Expand description
Cold-start bootstrap: warm a detector from historical data before exposing it to live traffic.
A freshly-built crate::RandomCutForest or
crate::ThresholdedForest has an empty reservoir and (for the
thresholded variant) an EMA of the anomaly-score stream with zero
observations. Real scoring only becomes meaningful once the
detector has seen enough points to populate the reservoir and
converge the adaptive threshold. In a production streaming agent
this warmup window is a coverage hole at every restart — unless
the caller can replay a slice of recent history (from a TSDB,
Kafka topic, S3 parquet dump…) before going live.
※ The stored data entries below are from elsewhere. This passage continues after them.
-- ==== Sys2Proof/Laws/Tables.lean ====
section
/-! SUPPORT. What the shared table operations do to what is read afterwards: the words of an entry (R396), the data window, and a
register of which another field is written. -/

namespace Sys2Proof.Machine

theorem tkey_add (blk tbl bank idx w : Nat) : tkey blk tbl bank idx w = tkey blk tbl bank idx 0 + w := by unfold tkey; rw [Nat.add_zero]

/-- A stored entry: its words, and every other table word. -/
theorem State.tab_setEntry {blk tbl bank idx : Nat} (ws : List Word) : ∀ {s : State} (_ : s.wf = true) (w k : Nat),
    (s.setEntry blk tbl bank idx w ws).tab k =
      if tkey blk tbl bank idx w ≤ k ∧ k < tkey blk tbl bank idx w + ws.length then ws.getD (k - tkey blk tbl bank idx w) 0 else s.tab k := by
  induction ws with
  | nil => intro s h w k; rw [if_neg (by rw [List.length_nil]; omega)]; rfl
  | cons v rest ih =>
    intro s h w k
    unfold State.setEntry
    rw [ih (State.setTw_wf h ..), tkey_add _ _ _ _ (w + 1), tkey_add _ _ _ _ w, List.length_cons]
    unfold State.setTw
    rw [State.tab_setTab h, tkey_add _ _ _ _ w]
    generalize tkey blk tbl bank idx 0 = m
    by_cases e : k = m + w
    · rw [if_neg (by omega), if_pos e, if_pos (by omega), e, Nat.sub_self]; rfl
    · rw [if_neg e]
      by_cases e2 : m + (w + 1) ≤ k ∧ k < m + (w + 1) + rest.length
      · rw [if_pos e2, if_pos (by omega), show k - (m + w) = (k - (m + (w + 1))) + 1 by omega, List.getD_cons_succ]
      · rw [if_neg e2, if_neg (by omega)]

/-- The entry that was stored is read back. -/
theorem State.entry_setEntry {s : State} (h : s.wf = true) (blk tbl bank idx : Nat) (ws : List Word) :
    (s.setEntry blk tbl bank idx 0 ws).entry blk tbl bank idx ws.length = ws := by
  unfold State.entry State.tw
  refine List.ext_getElem (by rw [List.length_map, List.length_range]) fun i h1 h2 => ?_
  rw [List.getElem_map, List.getElem_range, State.tab_setEntry ws h, tkey_add _ _ _ _ i]
  generalize tkey blk tbl bank idx 0 = m
  rw [if_pos (by omega), Nat.add_sub_cancel_left, List.getD_eq_getElem?_getD, List.getElem?_eq_getElem h2]; rfl

/-- A data window after it was filled, and every other register. -/
theorem State.rd_fillWindow {base : Nat} {ws : List Word} (n : Nat) : ∀ {s : State} (_ : s.wf = true) (b : Nat),
    (s.fillWindow base n ws).rd b = if base ≤ b ∧ b < base + 4 * n ∧ (b - base) % 4 = 0 then ws.getD ((b - base) / 4) 0 else s.rd b := by
  induction n with
  | zero => intro s h b; rw [if_neg (by omega)]; rfl
  | succ n ih =>
    intro s h b
    have e : s.fillWindow base (n + 1) ws = (s.fillWindow base n ws).wr (base + 4 * n) (ws.getD n 0) := by
      unfold State.fillWindow State.each
      rw [List.range_succ, List.foldl_append]; rfl
    have w : (s.fillWindow base n ws).wf = true := (State.fillWindow_keep ..).wf h
    rw [e, State.rd_wr w, ih h]
    by_cases q : b = base + 4 * n
    · rw [if_pos q, if_pos (by omega)]; congr 1; omega
    · rw [if_neg q]
      by_cases q2 : base ≤ b ∧ b < base + 4 * n ∧ (b - base) % 4 = 0
      · rw [if_pos q2, if_pos (by omega)]
      · rw [if_neg q2, if_neg (by omega)]

@[simp] theorem State.tab_fillWindow (s : State) (base n : Nat) (ws : List Word) (k : Nat) : (s.fillWindow base n ws).tab k = s.tab k := by
  unfold State.tab; rw [(State.fillWindow_keep s base n ws).same .tabs rfl]

/-- The words of an entry as a list. -/
theorem State.entry_getD (s : State) (blk tbl bank idx n w : Nat) (h : w < n) : (s.entry blk tbl bank idx n).getD w 0 = s.tw blk tbl bank idx w := by
  unfold State.entry
  rw [List.getD_eq_getElem?_getD, List.getElem?_map, List.getElem?_range h]; rfl

end Sys2Proof.Machine
end

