theorem wit_PortReception_4 : ∃ (p : Fin 14) (rest : Bytes) (r : Rx) (fid : Nat) (f : Frame) (s : State), (s.wf = true) ∧ (s.stalled = false) ∧ (s.copies = []) ∧ ((s.mac p).rx = some r) ∧ (r.cut = false) ∧ (r.fid = some fid) ∧ (s.frame? fid = some f) ∧ (f.secPend = false) ∧ (f.sec = none) ∧ (f.secLen = 0) ∧ (f.cutThrough = false) ∧ (f.hitCtr = none) ∧ (f.handle ≠ none) ∧ (s.rxCause p (r.len + rest.length + 4) ((r.front ++ rest).take 64) true (!r.bad) = none) :=
  ⟨0, zeros 20, { ts := 0, len := 60, front := zeros 60, held := none, fid := some 5 }, 5, { wFrame with tail := false, handle := some (0, 0, 0), stage := .buffered }, { wPort.setMac 0 { rx := some { ts := 0, len := 60, front := zeros 60, held := none, fid := some 5 } } with frames := [{ wFrame with tail := false, handle := some (0, 0, 0), stage := .buffered }] }, by decide +kernel⟩

theorem wit_PortReception_5 : ∃ (p : Fin 14) (d : Bytes) (s : State), (s.wf = true) ∧ (s.copies = []) ∧ (s.rxRefused p = none) ∧ ((s.mac p).assembly = none) ∧ (d.length < 14) :=
  ⟨0, [1, 2, 3], wPort, by decide +kernel⟩

theorem wit_PortReception_6 : ∃ (p : Fin 14) (count : Fin 4) (a : Assembly) (s : State), (s.wf = true) ∧ (s.copies = []) ∧ (s.rxRefused p = none) ∧ ((s.mac p).assembly = some a) ∧ (a.rx.fid = none) ∧ (a.rx.cut = false) ∧ (a.next ≠ count) :=
  ⟨0, 2, { rx := { ts := 0, len := 3, front := [1, 2, 3], held := some [1, 2, 3], fid := none }, next := 0 }, wPort.setMac 0 { assembly := some { rx := { ts := 0, len := 3, front := [1, 2, 3], held := some [1, 2, 3], fid := none }, next := 0 } }, by decide +kernel⟩

theorem wit_PortReception_7 : ∃ (p : Fin 14) (s : State), (s.wf = true) ∧ (s.rxRefused p = none) ∧ (BitVec.ofNat 8 (s.get (MAC.PFC_CFG_PFC_RX_MASK p)) = 0xFF) :=
  ⟨0, wPort.set (MAC.PFC_CFG_PFC_RX_MASK 0) 255, by decide +kernel⟩

theorem wit_PortReception_8 : ∃ (p : Fin 14) (s : State), (s.wf = true) ∧ (s.rxRefused p = none) ∧ (s.bit (MAC.PFC_CFG_PAUSE_RX_EN p) = false) :=
  ⟨0, wPort, by decide +kernel⟩

theorem wit_PortReception_9 : ∃ (p : Fin 14) (m : BitVec 8) (s : State), (s.wf = true) ∧ (s.rxRefused p = none) ∧ (s.bit (MAC.PFC_CFG_PAUSE_RX_EN p) = true) ∧ (m = BitVec.ofNat 8 (s.get (MAC.PFC_CFG_PFC_RX_MASK p))) :=
  ⟨0, 5, (wPort.setBit (MAC.PFC_CFG_PAUSE_RX_EN 0) true).set (MAC.PFC_CFG_PFC_RX_MASK 0) 5, by decide +kernel⟩

theorem wit_PortReception_10 : ∃ (p : Fin 14) (c : Fin 8) (s : State), (s.wf = true) ∧ (assocD (s.mac p).pauseEnd c 0 ≤ s.nowPs) :=
  ⟨0, 0, wPort.set (MAC.PFC_STATE_RX_PAUSED 0) 255, by decide +kernel⟩

theorem wit_PortTransmission_1 : ∃ (p : Fin 14) (t0 : Tx) (c : Copy) (f : Frame) (cid : Nat) (s : State), (s.wf = true) ∧ ((s.mac p).tx = some t0) ∧ (t0.cid = some cid) ∧ (s.stalled = false) ∧ (s.copy? cid = some c) ∧ (c.out = p) ∧ (c.cid = cid) ∧ (c.stomp = none) ∧ (s.frame? c.fid = some f) ∧ (c.st = .sending) ∧ (s.ranDry p t0 c f = true) ∧ (s.twp.swapped = none) :=
  ⟨0, wTx, { wCopy with cells := 20 }, wBuf, 9, { wPort.setMac 0 { tx := some wTx } with frames := [wBuf], copies := [{ wCopy with cells := 20 }] }, by decide +kernel⟩

theorem wit_PortTransmission_2 : ∃ (p : Fin 14) (t0 : Tx) (c : Copy) (f : Frame) (cid : Nat) (s : State), (s.wf = true) ∧ ((s.mac p).tx = some t0) ∧ (t0.cid = some cid) ∧ (s.copy? cid = some c) ∧ (s.frame? c.fid = some f) ∧ (c.stomp = none) ∧ (t0.shadow = none) ∧ (s.cutPoint p t0 (s.fragBytes p t0) = true) ∧ (s.canPreempt p c.tc (c.sent + t0.bytes) c.oneStep = true) ∧ (s.holdAt p s.nowPs = true) :=
  ⟨0, wTx, wCopy, wBuf, 9, { (wPort.setBit (MAC.PORT_STATUS_PREEMPT_ACTIVE 0) true).setMac 0 { tx := some wTx } with frames := [wBuf], copies := [wCopy], lkp := { wPort.lkp with hold := 1 }, tim := { wt := 1000 * 4294967296 } }, by decide +kernel⟩

theorem wit_PortTransmission_3 : ∃ (p : Fin 14) (s : State), (s.wf = true) ∧ (s.bit (MAC.EEE_CFG_LPI_EN p) = true) ∧ (s.macMode p ≠ 6) ∧ (s.mayStart p = true) ∧ (s.portEligible p = false) ∧ (s.bit (MAC.EEE_CFG_GATE_WAKE p) = false) ∧ (max (s.mac p).freeAt (s.mac p).eligAt + max 1 (s.get (MAC.EEE_CFG_LPI_IDLE p)) * 1000000 ≤ s.nowPs) :=
  ⟨0, { (wPort.setBit (MAC.EEE_CFG_LPI_EN 0) true).setBit (MAC.EEE_CFG_GATE_WAKE 0) false with tim := { wRun.tim with ticks := 1000000000000, wt := 4294967296000000000000 } }, by decide +kernel⟩

theorem wit_PortTransmission_4 : ∃ (p : Fin 14) (s : State), (s.wf = true) ∧ (s.stalled = false) ∧ (s.bit (MAC.PORT_STATUS_LPI_TX p) = true) ∧ (s.portEligible p = true) :=
  ⟨0, (wPort.setBit (MAC.PORT_STATUS_LPI_TX 0) true).setMac 0 { pfcQ := [PfcOut.mk 1 1 0] }, by decide +kernel⟩

theorem wit_PortTransmission_5 : ∃ (p : Fin 14) (c : Fin 8) (s : State), (s.wf = true) ∧ (s.stalled = false) ∧ (s.pairEn = false) ∧ ((word (s.get (BSN.XOFF_STATE_TC p))).getLsbD c = true) ∧ (s.llOcc p c ≤ s.get (BSN.PFC_TH_XON_TH p) * 256) ∧ (s.waits p c = false) :=
  ⟨0, 7, wPort.set (BSN.XOFF_STATE_TC 0) 0x80, by decide +kernel⟩

theorem wit_PortTransmission_6 : ∃ (p : Fin 14) (c : Fin 8) (s : State), (s.wf = true) ∧ (s.get (MAC.PFC_STATE_TX_XOFF p) / 2 ^ (c : Nat) % 2 = 1) ∧ (s.shadowPort p = false) ∧ ((s.mac p).pfcQ = []) ∧ (s.refreshDue p c = true) :=
  ⟨0, 7, wPort.set (MAC.PFC_STATE_TX_XOFF 0) 0x80, by decide +kernel⟩

theorem wit_PortTransmission_7 : ∃ (p : Fin 14) (q : PfcOut) (rest : List PfcOut) (s : State), (s.wf = true) ∧ ((s.mac p).pfcQ = q :: rest) ∧ (s.mayStart p = true) ∧ (s.shadowPort p = false) ∧ (s.pfcHeld p = false) :=
  ⟨0, PfcOut.mk 1 1 0, [], wPort.setMac 0 { pfcQ := [PfcOut.mk 1 1 0] }, by decide +kernel⟩

theorem wit_RuleVersions_1 : ∃ (ini : Initiator) (s : State), (s.wf = true) ∧ (s.mayWrite ini SLC.VER_CMD = true) ∧ (s.released = true) ∧ (s.slc.stage = none) ∧ (s.isLive (((s.verCur + 1) % 8 + 4) % 8) = false) ∧ (s.slc.sweeps = []) :=
  ⟨.host, wRun, by decide +kernel⟩

theorem wit_RuleVersions_2 : ∃ (n : Nat) (rest : List Sweep) (s : State), (s.wf = true) ∧ (s.slc.stage = some n) ∧ (s.slc.sweeps = .open_ :: rest) ∧ (s.slc.waiting = []) :=
  ⟨1, [], { wRun with slc := { wRun.slc with stage := some 1, sweeps := [.open_] } }, by decide +kernel⟩

theorem wit_RuleVersions_3 : ∃ (ini : Initiator) (s : State), (s.wf = true) ∧ (s.mayWrite ini SLC.VER_CMD = true) ∧ (s.released = true) ∧ (s.bit SLC.VER_STATUS_STAGE_OPEN = true) :=
  ⟨.host, wRun.setBit SLC.VER_STATUS_STAGE_OPEN true, by decide +kernel⟩

theorem wit_RuleVersions_4 : ∃ (ini : Initiator) (s : State), (s.wf = true) ∧ (s.mayWrite ini SLC.VER_CMD = true) ∧ (s.released = true) ∧ (s.bit SLC.VER_STATUS_STAGE_OPEN = true) ∧ (s.slc.armed = none) ∧ (s.nowQ + usQ ≤ s.commitT) :=
  ⟨.host, (wRun.setBit SLC.VER_STATUS_STAGE_OPEN true).set SLC.COMMIT_T_NS_NS 1000, by decide +kernel⟩

theorem wit_RuleVersions_5 : ∃ (ini : Initiator) (at_ : Nat) (s : State), (s.wf = true) ∧ (s.mayWrite ini SLC.VER_CMD = true) ∧ (s.released = true) ∧ (s.slc.armed = some (at_, false)) :=
  ⟨.host, 4000, ({ wRun with slc := { wRun.slc with armed := some (4000, false) } }).setBit SLC.VER_STATUS_COMMIT_ARMED true, by decide +kernel⟩

theorem wit_RuleVersions_6 : ∃ (ini : Initiator) (s : State), (s.wf = true) ∧ (s.mayWrite ini SLC.VER_CMD = true) ∧ (s.released = false) :=
  ⟨.hart0, State.reset.set SYS.SYS_STATUS_STAGE 6, by decide +kernel⟩
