-- ==== Sys2Proof/Machine/Operands.lean ====
section
/-! DEFINITION. Operand forms: `Operand2`, `MemOffset`, `EA` and `BranchOffset` (30_encoding.md R71 to R73,
43_load_store.md R115). -/

namespace Sys2Proof.Machine

/-- `Operand2(iw)`: the zero-extended immediate or the register; "No rotation, no shift, no carry-out" (R71). -/
def State.operand2 (s : State) : Operand2 → Word
  | .imm _ imm8 => imm8.setWidth 32
  | .reg _ rm => s.reg rm

/-- `MemOffset(iw)`: the register or the zero-extended 12-bit immediate (R72). -/
def State.memOffset (s : State) : Offset → Word
  | .imm imm12 => imm12.setWidth 32
  | .reg _ rm => s.reg rm

/-- `EA(iw)`: base plus offset modulo 2^32, always added (R115, R122). -/
def State.effectiveAddress (s : State) (f : MemFields) : Word := s.reg f.rn + s.memOffset f.off

/-- `BranchOffset(iw)`: the 26-bit value imm24:00, sign-extended (R73). -/
def branchOffset (imm24 : BitVec 24) : Word := (imm24 ++ 0b00#2).signExtend 32

/-- The target of a taken B or BL, `cur + 8 + BranchOffset` modulo 2^32 (R133). -/
def State.branchTarget (s : State) (imm24 : BitVec 24) : Word := s.pc + 8#32 + branchOffset imm24

end Sys2Proof.Machine
end

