-- ==== Sys2Proof/Machine/Core.lean ====
section
/-! DEFINITION. The machine as the host takes it. -/

def Sys2Proof.core : Host.Core :=
  { State := Sys2Proof.Machine.State, Fault := Sys2Proof.Machine.Fault, Refusal := Sys2Proof.Machine.Refusal,
    step := Sys2Proof.Machine.step, reset := Sys2Proof.Machine.State.reset }
end

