-- ==== Sys2Proof/Certificates/Slice0/Obligations.lean ====
section
/-! DEFINITION. The statements for the provers. Each docstring cites the rules it formalises; where it rests on a choice
the spec marks as its own (92_eei_decisions.md Dn) or on a choice of the model (notes/assumptions, log n) it says so. -/

open Sys2Proof Sys2Proof.Machine

/-! ### The decoder and the encoder -/

/-- Every well-formed instruction is read back from its own word (formats R62 to R66, with the spec's decisions D11 and
D15 on field positions; the ignored bits are kept by the model's choice, log 8). -/
def Obligations.DecodeOfEncode : Prop :=
  ∀ i : Instr, i.wf = true → decodeWord (encode i) = .ok i

/-- Every word that decodes is the encoding of the well-formed instruction it decodes to: no bit of a word is dropped,
so the fault record's word is the fetched word (R33; log 8). -/
def Obligations.EncodeOfDecode : Prop :=
  ∀ (iw : Word) (i : Instr), decodeWord iw = .ok i → i.wf = true ∧ encode i = iw

/-- Words written out in 95_test_vectors.md section 2.2 decode to the instructions that section names. -/
def Obligations.WordsOfTheSpecDecode : Prop :=
  decodeWord 0xE12FFF1E#32 = .ok (.bx ⟨0xE#4, 14⟩)
  ∧ decodeWord 0xE0040094#32 = .ok (.mul ⟨0xE#4, 0#6, 4, 0, 0, 4#4⟩)
  ∧ decodeWord 0xE7D10002#32 = .ok (.ldrb ⟨0xE#4, true, true, false, 1, 0, .reg 0#8 2⟩)
  ∧ decodeWord 0xE2810080#32 = .ok (.add ⟨0xE#4, false, 1, 0, .imm 0#4 0x80#8⟩)
  ∧ decodeWord 0xE14F0000#32 = .ok (.cmp ⟨0xE#4, false, 15, 0, .reg 0#8 0⟩)
  ∧ decodeWord 0x0AFFFFFE#32 = .ok (.b ⟨0#4, 0xFFFFFE#24⟩)
  ∧ decodeWord 0xEF000000#32 = .error (.unrecognized 0xEF000000#32)

/-- The tests of `Classify` in their order (R74). -/
def Obligations.ClassifyInOrder : Prop :=
  ∀ iw : Word,
    (classify iw = .bx ↔ iw.extractLsb' 4 24 = 0x12FFF1#24)
    ∧ (classify iw = .mul ↔ iw.extractLsb' 4 24 ≠ 0x12FFF1#24 ∧ iw.extractLsb' 26 2 = 0b00#2
        ∧ iw.extractLsb' 4 4 = 0b1001#4)
    ∧ (classify iw = .mem ↔ iw.extractLsb' 26 2 = 0b01#2)
    ∧ (classify iw = .dp ↔ iw.extractLsb' 4 24 ≠ 0x12FFF1#24 ∧ iw.extractLsb' 26 2 = 0b00#2
        ∧ iw.extractLsb' 4 4 ≠ 0b1001#4)
    ∧ (classify iw = .branch ↔ iw.extractLsb' 25 3 = 0b101#3)
    ∧ (classify iw = .unrecognized ↔ iw.extractLsb' 26 2 = 0b11#2 ∨ iw.extractLsb' 25 3 = 0b100#3)

/-- The class predicates as masks on the whole word (R75, which the spec derives from R74): with the order of the
tests for the three that overlap (R76). -/
def Obligations.ClassesByMask : Prop :=
  ∀ iw : Word,
    (classify iw = .bx ↔ iw &&& 0x0FFFFFF0#32 = 0x012FFF10#32)
    ∧ (classify iw = .mul ↔ iw &&& 0x0C0000F0#32 = 0x00000090#32)
    ∧ (classify iw = .mem ↔ iw &&& 0x0C000000#32 = 0x04000000#32)
    ∧ (classify iw = .dp ↔ iw &&& 0x0C000000#32 = 0x00000000#32 ∧ iw &&& 0x0C0000F0#32 ≠ 0x00000090#32
        ∧ iw &&& 0x0FFFFFF0#32 ≠ 0x012FFF10#32)
    ∧ (classify iw = .branch ↔ iw &&& 0x0E000000#32 = 0x0A000000#32)

/-- The opcode, (L, B) and link maps select the instruction (R77, R78, R79). -/
def Obligations.MapsSelectTheInstruction : Prop :=
  (∀ iw : Word, classify iw = .dp →
    (iw.extractLsb' 21 4 = 0b0100#4 → decodeWord iw = .ok (.add (dpFieldsOf iw)))
    ∧ (iw.extractLsb' 21 4 = 0b0010#4 → decodeWord iw = .ok (.sub (dpFieldsOf iw)))
    ∧ (iw.extractLsb' 21 4 = 0b1010#4 → decodeWord iw = .ok (.cmp (dpFieldsOf iw)))
    ∧ (iw.extractLsb' 21 4 = 0b1101#4 → decodeWord iw = .ok (.mov (dpFieldsOf iw)))
    ∧ (iw.extractLsb' 21 4 = 0b0000#4 → decodeWord iw = .ok (.dpnopAnd (dpFieldsOf iw)))
    ∧ (iw.extractLsb' 21 4 = 0b0001#4 → decodeWord iw = .ok (.dpnopEor (dpFieldsOf iw)))
    ∧ (iw.extractLsb' 21 4 = 0b0011#4 → decodeWord iw = .ok (.dpnopRsb (dpFieldsOf iw)))
    ∧ (iw.extractLsb' 21 4 = 0b0101#4 → decodeWord iw = .ok (.dpnopAdc (dpFieldsOf iw)))
    ∧ (iw.extractLsb' 21 4 = 0b0110#4 → decodeWord iw = .ok (.dpnopSbc (dpFieldsOf iw)))
    ∧ (iw.extractLsb' 21 4 = 0b0111#4 → decodeWord iw = .ok (.dpnopRsc (dpFieldsOf iw)))
    ∧ (iw.extractLsb' 21 4 = 0b1000#4 → decodeWord iw = .ok (.dpnopTst (dpFieldsOf iw)))
    ∧ (iw.extractLsb' 21 4 = 0b1001#4 → decodeWord iw = .ok (.dpnopTeq (dpFieldsOf iw)))
    ∧ (iw.extractLsb' 21 4 = 0b1011#4 → decodeWord iw = .ok (.dpnopCmn (dpFieldsOf iw)))
    ∧ (iw.extractLsb' 21 4 = 0b1100#4 → decodeWord iw = .ok (.dpnopOrr (dpFieldsOf iw)))
    ∧ (iw.extractLsb' 21 4 = 0b1110#4 → decodeWord iw = .ok (.dpnopBic (dpFieldsOf iw)))
    ∧ (iw.extractLsb' 21 4 = 0b1111#4 → decodeWord iw = .ok (.dpnopMvn (dpFieldsOf iw))))
  ∧ (∀ iw : Word, classify iw = .mem →
    (iw.getLsbD 20 = true → iw.getLsbD 22 = false → decodeWord iw = .ok (.ldr (memFieldsOf iw)))
    ∧ (iw.getLsbD 20 = true → iw.getLsbD 22 = true → decodeWord iw = .ok (.ldrb (memFieldsOf iw)))
    ∧ (iw.getLsbD 20 = false → iw.getLsbD 22 = false → decodeWord iw = .ok (.str (memFieldsOf iw)))
    ∧ (iw.getLsbD 20 = false → iw.getLsbD 22 = true → decodeWord iw = .ok (.strb (memFieldsOf iw))))
  ∧ (∀ iw : Word, classify iw = .branch →
    (iw.getLsbD 24 = false → decodeWord iw = .ok (.b (branchFieldsOf iw)))
    ∧ (iw.getLsbD 24 = true → decodeWord iw = .ok (.bl (branchFieldsOf iw))))
  ∧ (∀ iw : Word, classify iw = .bx → decodeWord iw = .ok (.bx (bxFieldsOf iw)))
  ∧ (∀ iw : Word, classify iw = .mul → decodeWord iw = .ok (.mul (mulFieldsOf iw)))
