theorem isPowerOn_iff {s : State} : s.isPowerOn = true ↔ s.runState = .idle ∧ s.cache = none := by
  simp [State.isPowerOn]

/-- `reset_for_call` overwrites all but the parameters, the cache and the bytes outside the stack: where those are the
reset state's, so is the result (R211, R212; log 2). -/
theorem resetForCall_eq_reset {s : State} (hparams : s.params = State.reset.params)
    (hcache : s.cache = State.reset.cache) (hmem : Memory.clear s.mem s.params.stackBase.toNat stackSize = []) :
    s.resetForCall entryAtReset 0#32 0#32 0#32 0#32 = State.reset := by
  rw [hparams] at hmem
  simp only [State.resetForCall, hparams, hmem, hcache]
  rfl

/-- Settles O56: `construct` supplies the cache of the reset state, and `start` clears every byte there is. -/
theorem resetFromAnyPowerOn : Obligations.ResetFromAnyPowerOn := by
  intro s hpower hparams hstack
  obtain ⟨hidle, hnone⟩ := isPowerOn_iff.mp hpower
  refine ⟨{ s with cache := some (Cache.fresh 8) }, (construct_of_no_cache hnone 8).trans (if_pos (by decide)), ?_⟩
  refine start_eq_done_iff.mpr ⟨by simp [hidle], Option.some_ne_none _, Nat.zero_le 4, ?_⟩
  exact resetForCall_eq_reset hparams rfl (Memory.clear_eq_nil hstack)

/-! ### An entry of 0 -/

/-- Settles O57: the call begins RUNNING with a PC of 0, where the step is the halt of R151. -/
theorem entryZeroHalts : Obligations.EntryZeroHalts := by
  intro s t a0 hstart
  obtain ⟨-, -, -, rfl⟩ := start_eq_done_iff.mp hstart
  exact ⟨_, haltsIfZero_all _ rfl rfl, rfl, rfl, rfl⟩

/-! ### The invariant at the beginning of a call -/

/-- A newly constructed cache of an admitted size is well formed (R170, R178, R179). -/
theorem Cache.ok_fresh {n : Nat} (h : validCacheSize n = true) : (Cache.fresh n).ok := by
  refine ⟨h, List.length_replicate, fun x hx hvalid => ?_, rfl⟩
  rw [List.eq_of_mem_replicate hx] at hvalid
  cases hvalid

/-- `reset_for_call` gives FLAGS, the counters and the record what the invariant asks, and keeps what it asks of memory
and the cache (R211, R212, R214). -/
theorem inv_resetForCall {s : State} (hmem : Memory.wf s.mem = true) (hcache : ∀ c, s.cache = some c → c.ok)
    (e a0 a1 a2 a3 : Word) : (s.resetForCall e a0 a1 a2 a3).Inv where
  memory := wf_resetForCall hmem e a0 a1 a2 a3
  flags := .inl rfl
  counters := ⟨rfl, rfl⟩
  budget := Nat.zero_le s.params.stepLimit
  record := rfl
  cache := hcache

/-- Settles O60: a `start` that is done is `reset_for_call`. -/
theorem startEstablishesTheInvariant : Obligations.StartEstablishesTheInvariant := by
  intro s t entry args hmem hcache hstart
  obtain ⟨-, -, -, rfl⟩ := start_eq_done_iff.mp hstart
  exact inv_resetForCall hmem hcache _ _ _ _ _

/-- Settles O59: the reset state is its own `reset_for_call`, over an empty memory and a newly constructed cache. -/
theorem resetHasTheInvariant : Obligations.ResetHasTheInvariant := by
  have hcache (c : Cache) (hc : State.reset.cache = some c) : c.ok := by
    cases hc
    exact Cache.ok_fresh (by decide)
  have hinv := inv_resetForCall wf_reset hcache entryAtReset 0#32 0#32 0#32 0#32
  rwa [resetForCall_eq_reset rfl rfl rfl] at hinv

end Sys2Proof.Machine
end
RandomCutForest::bootstrap, ThresholdedForest::bootstrap
and crate::TenantForestPool::bootstrap accept any
IntoIterator of [f64; D] points and ingest them through the
normal update / process path, returning a BootstrapReport
so the caller can confirm the detector is hot (observations past
the configured warmup window, threshold above the floor).
Points containing non-finite components (NaN, ±∞) are
skipped and tallied in the report rather than aborting the
whole bootstrap — historical TSDB query results routinely contain
gaps, and a single bad row should not sink the restart.
Structs§
- Bootstrap
Report - Summary of a bootstrap replay — what went in, what was filtered out, and where the detector’s warmup stands afterwards.